> **Source information**
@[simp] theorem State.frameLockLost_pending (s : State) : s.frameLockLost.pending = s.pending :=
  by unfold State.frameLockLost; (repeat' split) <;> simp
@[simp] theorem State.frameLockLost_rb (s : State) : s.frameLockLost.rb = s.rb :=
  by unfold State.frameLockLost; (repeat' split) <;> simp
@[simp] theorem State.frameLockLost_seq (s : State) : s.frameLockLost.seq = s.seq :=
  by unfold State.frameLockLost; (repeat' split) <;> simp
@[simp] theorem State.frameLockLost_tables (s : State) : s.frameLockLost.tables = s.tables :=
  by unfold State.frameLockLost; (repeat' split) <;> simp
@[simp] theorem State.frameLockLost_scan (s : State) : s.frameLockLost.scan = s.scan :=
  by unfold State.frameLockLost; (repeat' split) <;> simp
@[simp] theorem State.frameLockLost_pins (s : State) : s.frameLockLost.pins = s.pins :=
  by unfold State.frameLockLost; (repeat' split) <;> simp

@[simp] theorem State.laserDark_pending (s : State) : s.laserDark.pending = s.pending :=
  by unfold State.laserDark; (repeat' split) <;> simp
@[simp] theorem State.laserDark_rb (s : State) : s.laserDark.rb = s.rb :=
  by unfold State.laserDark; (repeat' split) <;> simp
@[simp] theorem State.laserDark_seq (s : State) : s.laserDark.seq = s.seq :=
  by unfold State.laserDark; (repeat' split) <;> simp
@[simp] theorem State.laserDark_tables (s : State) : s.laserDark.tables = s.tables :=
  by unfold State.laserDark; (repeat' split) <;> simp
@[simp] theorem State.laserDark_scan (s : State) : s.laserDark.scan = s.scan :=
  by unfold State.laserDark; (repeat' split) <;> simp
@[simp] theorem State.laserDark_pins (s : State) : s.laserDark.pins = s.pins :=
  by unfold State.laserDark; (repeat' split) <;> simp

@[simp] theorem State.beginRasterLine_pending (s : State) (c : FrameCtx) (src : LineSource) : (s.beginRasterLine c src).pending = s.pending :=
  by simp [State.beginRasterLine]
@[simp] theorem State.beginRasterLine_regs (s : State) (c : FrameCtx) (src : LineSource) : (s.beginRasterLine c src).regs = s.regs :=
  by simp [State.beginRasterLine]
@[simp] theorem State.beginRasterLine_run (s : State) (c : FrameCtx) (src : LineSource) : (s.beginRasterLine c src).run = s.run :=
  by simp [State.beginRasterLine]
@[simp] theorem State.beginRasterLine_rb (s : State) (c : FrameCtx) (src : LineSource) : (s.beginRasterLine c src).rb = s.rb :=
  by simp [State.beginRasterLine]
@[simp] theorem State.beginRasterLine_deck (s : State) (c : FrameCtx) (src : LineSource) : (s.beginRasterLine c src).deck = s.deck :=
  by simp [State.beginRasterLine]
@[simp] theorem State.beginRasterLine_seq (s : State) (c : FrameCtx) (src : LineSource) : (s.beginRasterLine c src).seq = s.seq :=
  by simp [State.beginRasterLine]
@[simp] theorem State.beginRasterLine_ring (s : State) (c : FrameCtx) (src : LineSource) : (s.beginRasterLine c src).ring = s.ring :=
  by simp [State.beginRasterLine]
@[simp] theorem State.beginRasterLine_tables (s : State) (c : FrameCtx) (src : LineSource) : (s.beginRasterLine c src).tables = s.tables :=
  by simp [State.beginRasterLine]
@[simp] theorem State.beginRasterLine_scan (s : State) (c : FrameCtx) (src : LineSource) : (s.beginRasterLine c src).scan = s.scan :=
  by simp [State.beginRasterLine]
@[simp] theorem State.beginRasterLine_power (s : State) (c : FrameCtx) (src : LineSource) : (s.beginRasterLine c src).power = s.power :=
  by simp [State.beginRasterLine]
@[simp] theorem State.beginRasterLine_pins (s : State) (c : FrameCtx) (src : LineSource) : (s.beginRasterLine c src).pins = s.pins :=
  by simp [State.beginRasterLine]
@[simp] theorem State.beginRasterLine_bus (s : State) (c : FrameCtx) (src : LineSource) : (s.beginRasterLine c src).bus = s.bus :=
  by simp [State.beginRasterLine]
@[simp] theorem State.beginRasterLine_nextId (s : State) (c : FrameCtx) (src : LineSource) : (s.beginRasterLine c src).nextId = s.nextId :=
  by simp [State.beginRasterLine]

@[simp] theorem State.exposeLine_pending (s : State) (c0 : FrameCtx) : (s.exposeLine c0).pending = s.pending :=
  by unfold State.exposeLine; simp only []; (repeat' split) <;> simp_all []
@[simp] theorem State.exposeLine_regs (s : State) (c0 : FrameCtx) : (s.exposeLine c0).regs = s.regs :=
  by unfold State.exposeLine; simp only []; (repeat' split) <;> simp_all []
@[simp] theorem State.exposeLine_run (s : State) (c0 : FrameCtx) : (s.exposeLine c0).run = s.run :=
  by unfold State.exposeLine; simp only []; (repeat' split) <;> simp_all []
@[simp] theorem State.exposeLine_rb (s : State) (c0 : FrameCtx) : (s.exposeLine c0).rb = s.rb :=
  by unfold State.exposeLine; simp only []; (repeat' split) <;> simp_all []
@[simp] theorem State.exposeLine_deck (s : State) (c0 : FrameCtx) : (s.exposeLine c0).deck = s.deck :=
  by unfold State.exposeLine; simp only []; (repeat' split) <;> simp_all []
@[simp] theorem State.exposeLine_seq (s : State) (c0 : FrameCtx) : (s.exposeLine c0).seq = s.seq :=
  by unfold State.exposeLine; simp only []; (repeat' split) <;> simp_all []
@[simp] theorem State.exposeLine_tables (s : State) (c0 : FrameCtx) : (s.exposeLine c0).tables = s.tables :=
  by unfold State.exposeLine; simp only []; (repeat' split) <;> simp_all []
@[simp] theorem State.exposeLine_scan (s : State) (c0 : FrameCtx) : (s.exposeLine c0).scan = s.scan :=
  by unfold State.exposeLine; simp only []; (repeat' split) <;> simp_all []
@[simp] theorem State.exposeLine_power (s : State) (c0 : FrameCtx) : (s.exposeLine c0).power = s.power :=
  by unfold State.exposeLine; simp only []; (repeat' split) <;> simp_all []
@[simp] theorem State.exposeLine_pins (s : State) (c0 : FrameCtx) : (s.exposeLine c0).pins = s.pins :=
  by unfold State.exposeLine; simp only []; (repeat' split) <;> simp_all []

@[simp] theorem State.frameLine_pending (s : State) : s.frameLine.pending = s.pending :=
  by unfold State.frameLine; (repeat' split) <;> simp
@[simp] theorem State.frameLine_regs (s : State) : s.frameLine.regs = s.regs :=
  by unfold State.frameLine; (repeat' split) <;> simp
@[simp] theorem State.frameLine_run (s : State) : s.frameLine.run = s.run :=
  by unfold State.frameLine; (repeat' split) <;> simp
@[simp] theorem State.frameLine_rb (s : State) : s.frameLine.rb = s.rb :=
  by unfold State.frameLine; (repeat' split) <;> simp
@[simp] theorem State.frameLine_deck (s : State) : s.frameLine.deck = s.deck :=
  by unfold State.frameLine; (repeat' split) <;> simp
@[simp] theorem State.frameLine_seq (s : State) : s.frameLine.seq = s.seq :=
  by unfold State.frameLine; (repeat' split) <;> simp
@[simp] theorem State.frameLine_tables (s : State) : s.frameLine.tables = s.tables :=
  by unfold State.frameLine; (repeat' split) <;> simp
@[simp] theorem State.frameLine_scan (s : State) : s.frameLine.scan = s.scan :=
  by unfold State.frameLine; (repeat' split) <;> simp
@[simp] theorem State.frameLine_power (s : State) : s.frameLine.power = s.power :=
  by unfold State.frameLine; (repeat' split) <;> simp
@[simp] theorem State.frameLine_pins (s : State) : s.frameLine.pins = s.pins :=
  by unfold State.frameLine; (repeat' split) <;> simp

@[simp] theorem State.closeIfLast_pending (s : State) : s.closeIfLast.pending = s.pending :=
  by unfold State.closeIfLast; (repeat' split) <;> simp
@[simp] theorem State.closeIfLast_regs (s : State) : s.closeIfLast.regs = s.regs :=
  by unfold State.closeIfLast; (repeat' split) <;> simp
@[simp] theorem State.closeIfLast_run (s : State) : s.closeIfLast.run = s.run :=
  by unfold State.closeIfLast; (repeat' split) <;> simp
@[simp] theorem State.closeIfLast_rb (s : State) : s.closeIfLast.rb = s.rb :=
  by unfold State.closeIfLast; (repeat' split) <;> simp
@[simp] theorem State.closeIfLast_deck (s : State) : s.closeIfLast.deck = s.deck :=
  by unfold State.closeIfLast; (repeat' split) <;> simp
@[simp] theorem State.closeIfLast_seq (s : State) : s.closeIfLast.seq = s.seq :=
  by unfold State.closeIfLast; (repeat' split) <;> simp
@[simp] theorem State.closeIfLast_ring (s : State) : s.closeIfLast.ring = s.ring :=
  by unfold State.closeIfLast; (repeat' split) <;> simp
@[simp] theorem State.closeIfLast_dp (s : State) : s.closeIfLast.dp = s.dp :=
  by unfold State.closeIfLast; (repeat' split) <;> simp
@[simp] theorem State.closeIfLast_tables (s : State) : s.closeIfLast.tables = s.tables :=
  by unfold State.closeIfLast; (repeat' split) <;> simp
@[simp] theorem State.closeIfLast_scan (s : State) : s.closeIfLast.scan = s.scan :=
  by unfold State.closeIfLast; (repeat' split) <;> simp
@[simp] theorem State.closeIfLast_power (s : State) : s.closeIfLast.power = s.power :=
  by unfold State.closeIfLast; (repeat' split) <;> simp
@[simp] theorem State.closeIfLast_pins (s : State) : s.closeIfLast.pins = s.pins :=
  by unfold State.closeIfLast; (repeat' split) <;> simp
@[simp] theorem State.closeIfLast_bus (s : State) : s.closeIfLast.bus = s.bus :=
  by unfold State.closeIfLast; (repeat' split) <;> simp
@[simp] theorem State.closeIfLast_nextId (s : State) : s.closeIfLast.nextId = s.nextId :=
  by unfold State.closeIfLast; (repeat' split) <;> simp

> **Exercise**
I'd like every line with the string "pending" copied from the listing.

> **Task result**
@[simp] theorem State.frameLockLost_pending (s : State) : s.frameLockLost.pending = s.pending :=
@[simp] theorem State.laserDark_pending (s : State) : s.laserDark.pending = s.pending :=
@[simp] theorem State.beginRasterLine_pending (s : State) (c : FrameCtx) (src : LineSource) : (s.beginRasterLine c src).pending = s.pending :=
@[simp] theorem State.exposeLine_pending (s : State) (c0 : FrameCtx) : (s.exposeLine c0).pending = s.pending :=
@[simp] theorem State.frameLine_pending (s : State) : s.frameLine.pending = s.pending :=
@[simp] theorem State.closeIfLast_pending (s : State) : s.closeIfLast.pending = s.pending :=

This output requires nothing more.